EXERCISE GOAL:
Each line of the data holding "recs" should be found and copied.

[Stored items]
-- ==== Sys2Proof/Machine/State.lean ====
section
/-! DEFINITION. The block's state (10_state.md R12 to R38) as plain data, the reasons a step can stop, and the state after
reset. -/

namespace Sys2Proof.Machine

/-! ## Why a step can stop -/

/-- Why the machine stops with a fault. -/
inductive Fault
  /-- A host write to CMD while that context's STATUS.BUSY = 1 (60_exceptions.md R158, 93_implementation_defined.md I2).
  Raised by the fetch of a command word. Safe: no rule says what follows. -/
  | commandWhileBusy
  /-- A host access, or a step, of a context number that is not one of 0 .. AGENTS-1 (10_state.md R14). Raised by the fetch of
  an input. Safe: there is no such context, so no hardware does this. -/
  | noSuchContext
  /-- A host write to a buffer byte past the buffer's end (10_state.md R16, 20_memory.md R39). Raised by the fetch of a host
  write. Safe: there is no such byte. -/
  | noSuchByte
  deriving DecidableEq, Repr

/-- Why the machine has no meaning for what it is asked. -/
inductive Refusal
  /-- An operation that has no meaning yet. Raised by `exec`'s refused arms only. Safe: it stops. -/
  | notModelled (mnemonic : String)
  /-- A configuration that breaks 00_scope.md R7 or R8 (93_implementation_defined.md I5). Raised by `boot`. Safe: the block's
  behaviour is defined only for configurations that meet R8. -/
  | badConfig (e : ConfigError)
  deriving DecidableEq, Repr

/-! ## Names -/

/-- The status codes of 60_exceptions.md R152; codes 15 to 255 are never written. -/
inductive Code
  | ok
  | frameLen
  | crcMismatch
  | unknownCommand
  | deviceNotCacheable
  | cancelUnknownDevice
  | lockUnavailable
  | capacityExceeded
  | empty
  | noMessage
  | notLockOwner
  | illegalOp
  | badOperand
  | recordBufferFull
  | notFound
  deriving DecidableEq, Repr

/-- `RXS`, the multi-step state of a context (10_state.md R22). -/
inductive PollState
  | off
  | gateWait
  | draining
  | decoding
  | inject
  | idle
  deriving DecidableEq, Repr

/-- One port event: a call of the transceiver collaborator with its arguments and its answer (60_exceptions.md R163). -/
inductive PortEvent
  /-- `initialize()`, with the answer: true for Ok. -/
  | initCall (ok : Bool)
  /-- `set_mode(m)`. -/
  | setMode (m : RadioMode)
  /-- `transmit(p, n, rep)`. -/
  | transmit (payload : List Byte) (len : Nat) (rep : Byte)
  /-- `has_frame_waiting()`, with the answer. -/
  | hasFrameWaiting (waiting : Bool)
  /-- `read_frame(max_len)`, with the answer. -/
  | readFrame (maxLen : Nat) (answer : ReadAnswer)
  /-- `reset()`: in the contract, and never called (45_radio_gate.md R151). -/
  | reset
  /-- `shutdown()`. -/
  | shutdown
  deriving DecidableEq, Repr

/-! ## Memory -/

/-- The bytes of one named memory (20_memory.md R39): cells (index, byte), indexes strictly rising, no byte 0 listed. An
unlisted byte reads 0, the reset content of every buffer, slot and new frame (10_state.md R16, R23, R38; 44_retry_sequencer.md
R121). -/
abbrev Memory := List Host.Cell

/-! ## Per-context state -/

/-- The argument registers (10_state.md R15). -/
structure Args where
  devid : BitVec 24
  mfr : Byte
  prod : Byte
  cmd : Byte
  data : BitVec 32
  retries : Byte
  repeatCount : Byte
  index : BitVec 16
  time : BitVec 64
  timeout : BitVec 64
  /-- `A_FLAGS`: bit 0 joined, bit 1 seen. -/
  flags : BitVec 2
  /-- `A_BUF`. -/
  bufSelect : BitVec 2
  off : BitVec 7
  len : BitVec 7
  pip : BitVec 16
  deriving DecidableEq, Repr

/-- The device result registers `R_FOUND` to `R_TLAST` (10_state.md R17; `R_dev` of 30_encoding.md R56). -/
structure DevReport where
  found : Bool
  devid : BitVec 24
  mfr : Byte
  prod : Byte
  cls : BitVec 2
  ext : BitVec 2
  joined : Bool
  seen : Bool
  hasCc : Bool
  pending : Bool
  cmdId : Byte
  data : BitVec 32
  retries : Byte
  active : Bool
  tMode : BitVec 32
  tModeKnown : Bool
  tLast : BitVec 64
  deriving DecidableEq, Repr

/-- The post-processing result registers (10_state.md R17; `R_post` of 30_encoding.md R56). -/
structure PostReport where
  hasWake : Bool
  acked : Bool
  assumed : Bool
  assumedCmd : Byte
  assumedData : BitVec 32
  autoCached : Bool
  deriving DecidableEq, Repr

/-- One decoded record `DEC_REC[k]` (10_state.md R18). -/
structure DecRec where
  pid : BitVec 7
  cf : Bool
  type : BitVec 4
  len : BitVec 4
  off : BitVec 7
  /-- 15 bytes; those at index ≥ LEN are 0. -/
  raw : List Byte
  /-- two's complement. -/
  ival : BitVec 128
  bp : BitVec 5
  signed : Bool
  fvalid : Bool
  deriving DecidableEq, Repr

/-- The decode output registers (10_state.md R18). -/
structure DecOut where
  valid : Bool
  l : Byte
  mfr : Byte
  prod : Byte
  pip : BitVec 16
  devid : BitVec 24
  crc : BitVec 16
  nrec : BitVec 5
  /-- 28 records. -/
  recs : List DecRec
  deriving DecidableEq, Repr

/-- The receive-poll and wait state (10_state.md R22). -/
structure Poll where
  rxs : PollState
  deadline : BitVec 64
  wake : BitVec 64
  zero : Bool
  owned : Bool
  dev : BitVec 16
  deriving DecidableEq, Repr

/-- The register bank of one context (10_state.md R14 to R22). `CMD` holds no state (R20). -/
structure Ctx where
  args : Args
  recBuf : Memory
  txBuf : Memory
  rxBuf : Memory
  plainBuf : Memory
  recLen : BitVec 7
  txLen : BitVec 7
  rxLen : BitVec 7
  rCrc : BitVec 16
  rPip : BitVec 16
  rTs : BitVec 64
  rSent : Bool
  rAlready : Bool
  rCreated : Bool
  dev : DevReport
  post : PostReport
  dec : DecOut
  /-- `STATUS.CODE` (R19). -/
  code : Code
  /-- `STATUS.BUSY` (R19). -/
  busy : Bool
  poll : Poll
  deriving DecidableEq, Repr

/-! ## Shared state -/

/-- A ring buffer slot (10_state.md R23). -/
structure Slot where
  bytes : Memory
  len : BitVec 7
  ts : BitVec 64
  deriving DecidableEq, Repr

/-- The ring buffer (10_state.md R23, R24): five slots, `RB_HEAD`, `RB_TAIL`, `RB_COUNT` in their ranges. -/
structure Ring where
  slots : List Slot
  head : Fin 5
  tail : Fin 5
  count : Fin 6
  deriving DecidableEq, Repr

/-- The `CachedCommand` of a device entry (10_state.md R25). -/
structure CachedCommand where
  pending : Bool
  cmd : Byte
  data : BitVec 32
  retries : Byte
  active : Bool
  frame : Memory
  flen : BitVec 7
  deriving DecidableEq, Repr

/-- The thermostat fields of a device entry (10_state.md R25). -/
structure Thermostat where
  mode : BitVec 32
  modeKnown : Bool
  lastTel : BitVec 64
  deriving DecidableEq, Repr

/-- A valid device entry (10_state.md R25). -/
structure Dev where
  devid : BitVec 24
  mfr : Byte
  prod : Byte
  cls : ControlClass
  ext : Extension
  wakeGated : Bool
  joined : Bool
  seen : Bool
  hasCc : Bool
  cc : CachedCommand
  th : Thermostat
  deriving DecidableEq, Repr

/-- The gate (10_state.md R30). -/
structure Gate where
  init : Bool
  held : Bool
  owner : BitVec 8
  deriving DecidableEq, Repr

/-! ## The environment's choices -/

/-- What the environment has lined up, oldest first, and how many inputs and draws it has made (MODEL's own, log 2 to 5). An
empty list means that the next choice of its kind is a free value. -/
structure Env where
  inputs : List Input
  inputNo : Nat
  nonces : List (BitVec 16)
  initAnswers : List Bool
  waitAnswers : List Bool
  readAnswers : List ReadAnswer
  valueDraws : List (List Byte)
  drawNo : Nat
  deriving DecidableEq, Repr

/-! ## The state -/

/-- The whole state: every context's bank, the shared state, the time input, the configuration and the environment's choices.
-/
structure State where
  /-- the open parameters; no step changes them (70_reset_and_hazards.md R168). MODEL's own (log 1). -/
  cfg : Config
  /-- the contexts' banks, context 0 first; AGENTS of them (R14). -/
  ctxs : List Ctx
  /-- the context whose step is taken: `C` of 00_scope.md R10. MODEL's own (log 7). -/
  cur : Nat
  ring : Ring
  /-- the valid entries `DEV[0 .. DEV_COUNT)`, in creation order (R25). -/
  devs : List Dev
  cntActive : BitVec 16
  cntPrecached : BitVec 16
  gate : Gate
  /-- `G_FATAL` (R31). -/
  fatal : Bool
  /-- `G_EVENTS`, oldest first (R32). -/
  events : List PortEvent
  /-- `NOW` (R37). -/
  now : BitVec 64
  env : Env
  deriving DecidableEq, Repr

/-! ## Reset (10_state.md R38, 70_reset_and_hazards.md R166, R167) -/

/-- A decoded record with every field 0 (R38). -/
def DecRec.reset : DecRec :=
  { pid := 0, cf := false, type := 0, len := 0, off := 0, raw := List.replicate 15 0, ival := 0, bp := 0, signed := false,
    fvalid := false }

/-- The device result registers at 0 (R38). -/
def DevReport.reset : DevReport :=
  { found := false, devid := 0, mfr := 0, prod := 0, cls := 0, ext := 0, joined := false, seen := false, hasCc := false,
    pending := false, cmdId := 0, data := 0, retries := 0, active := false, tMode := 0, tModeKnown := false, tLast := 0 }

/-- The post-processing registers at 0 (R38). -/
def PostReport.reset : PostReport :=
  { hasWake := false, acked := false, assumed := false, assumedCmd := 0, assumedData := 0, autoCached := false }

/-- A context's bank after reset (R38): every register, length and byte 0, STATUS 0, RXS OFF. -/
def Ctx.reset : Ctx :=
  { args := { devid := 0, mfr := 0, prod := 0, cmd := 0, data := 0, retries := 0, repeatCount := 0, index := 0, time := 0,
              timeout := 0, flags := 0, bufSelect := 0, off := 0, len := 0, pip := 0 },
    recBuf := [], txBuf := [], rxBuf := [], plainBuf := [], recLen := 0, txLen := 0, rxLen := 0,
    rCrc := 0, rPip := 0, rTs := 0, rSent := false, rAlready := false, rCreated := false,
    dev := DevReport.reset, post := PostReport.reset,
    dec := { valid := false, l := 0, mfr := 0, prod := 0, pip := 0, devid := 0, crc := 0, nrec := 0,
             recs := List.replicate 28 DecRec.reset },
    code := .ok, busy := false,
    poll := { rxs := .off, deadline := 0, wake := 0, zero := false, owned := false, dev := 0 } }

/-- A ring slot after reset (R23). -/
def Slot.reset : Slot := { bytes := [], len := 0, ts := 0 }

/-- The ring buffer after reset: empty (R23, R24). -/
def Ring.reset : Ring := { slots := List.replicate 5 Slot.reset, head := 0, tail := 0, count := 0 }

/-- Nothing lined up, nothing drawn (DESIGN CHOICE, log 2, 3). -/
def Env.reset : Env :=
  { inputs := [], inputNo := 0, nonces := [], initAnswers := [], waitAnswers := [], readAnswers := [], valueDraws := [],
    drawNo := 0 }

/-- The machine with configuration `c` right after reset (10_state.md R38, 70_reset_and_hazards.md R167): AGENTS idle contexts,
an empty ring buffer and registry, the gate free and the transceiver not initialised, no port event. NOW = 0 is the model's
choice (DESIGN CHOICE, log 6). -/
def State.resetWith (c : Config) : State :=
  { cfg := c, ctxs := List.replicate c.agents Ctx.reset, cur := 0, ring := Ring.reset, devs := [], cntActive := 0,
    cntPrecached := 0, gate := { init := false, held := false, owner := 0 }, fatal := false, events := [], now := 0,
    env := Env.reset }

/-- The machine right after reset, with the open parameters at the unknown constant `Config.params` (00_scope.md R7; log 1). -/
def State.reset : State := State.resetWith Config.params

end Sys2Proof.Machine
end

YOUR RESPONSE:
  recs : List DecRec
             recs := List.replicate 28 DecRec.reset },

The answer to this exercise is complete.